## About this task
Reply only with how many lines below contain "false".

Input Block Start

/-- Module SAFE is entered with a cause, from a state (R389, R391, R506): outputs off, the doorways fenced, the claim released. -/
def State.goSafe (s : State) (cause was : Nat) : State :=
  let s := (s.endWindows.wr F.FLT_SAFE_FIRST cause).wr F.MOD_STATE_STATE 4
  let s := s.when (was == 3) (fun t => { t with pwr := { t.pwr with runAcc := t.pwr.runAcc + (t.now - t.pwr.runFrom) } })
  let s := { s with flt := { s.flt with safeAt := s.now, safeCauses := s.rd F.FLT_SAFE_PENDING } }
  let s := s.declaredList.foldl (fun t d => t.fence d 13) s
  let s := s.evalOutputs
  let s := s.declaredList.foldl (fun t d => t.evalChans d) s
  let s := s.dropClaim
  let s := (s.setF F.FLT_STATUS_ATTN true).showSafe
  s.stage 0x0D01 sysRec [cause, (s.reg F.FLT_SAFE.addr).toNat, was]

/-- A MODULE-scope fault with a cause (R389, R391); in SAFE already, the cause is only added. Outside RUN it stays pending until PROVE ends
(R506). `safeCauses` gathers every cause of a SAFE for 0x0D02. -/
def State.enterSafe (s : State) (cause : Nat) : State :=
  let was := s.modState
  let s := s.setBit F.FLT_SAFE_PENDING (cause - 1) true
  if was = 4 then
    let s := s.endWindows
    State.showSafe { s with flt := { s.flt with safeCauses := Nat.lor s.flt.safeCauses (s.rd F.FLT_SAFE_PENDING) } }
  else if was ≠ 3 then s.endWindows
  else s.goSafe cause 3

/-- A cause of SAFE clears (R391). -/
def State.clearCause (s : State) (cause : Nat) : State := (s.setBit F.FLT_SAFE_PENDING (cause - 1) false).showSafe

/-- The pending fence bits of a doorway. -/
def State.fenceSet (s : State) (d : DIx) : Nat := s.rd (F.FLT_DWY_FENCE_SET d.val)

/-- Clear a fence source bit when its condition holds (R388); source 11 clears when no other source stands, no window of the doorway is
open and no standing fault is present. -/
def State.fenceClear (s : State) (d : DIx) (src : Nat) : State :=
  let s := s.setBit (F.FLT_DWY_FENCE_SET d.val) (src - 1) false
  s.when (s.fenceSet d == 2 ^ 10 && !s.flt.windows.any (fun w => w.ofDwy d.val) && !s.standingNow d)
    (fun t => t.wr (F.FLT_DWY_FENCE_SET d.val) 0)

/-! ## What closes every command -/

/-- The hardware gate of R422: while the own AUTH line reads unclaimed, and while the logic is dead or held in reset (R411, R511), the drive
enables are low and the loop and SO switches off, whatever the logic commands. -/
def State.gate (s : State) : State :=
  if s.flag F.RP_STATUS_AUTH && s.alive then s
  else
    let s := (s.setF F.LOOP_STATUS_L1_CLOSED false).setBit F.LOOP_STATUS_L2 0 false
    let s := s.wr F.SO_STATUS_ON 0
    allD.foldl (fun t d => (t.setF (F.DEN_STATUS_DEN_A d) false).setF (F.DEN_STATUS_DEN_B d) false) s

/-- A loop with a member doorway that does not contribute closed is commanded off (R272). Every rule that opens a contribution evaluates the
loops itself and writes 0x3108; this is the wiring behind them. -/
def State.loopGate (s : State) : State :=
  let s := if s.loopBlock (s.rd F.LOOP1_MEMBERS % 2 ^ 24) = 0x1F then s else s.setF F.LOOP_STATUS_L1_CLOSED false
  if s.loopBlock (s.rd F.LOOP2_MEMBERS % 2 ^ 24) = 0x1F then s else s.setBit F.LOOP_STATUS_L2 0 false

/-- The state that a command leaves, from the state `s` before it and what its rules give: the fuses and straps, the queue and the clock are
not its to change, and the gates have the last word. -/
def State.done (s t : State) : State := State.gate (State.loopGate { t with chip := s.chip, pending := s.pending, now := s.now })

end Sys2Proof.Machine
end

Input Block End

## Written solution
6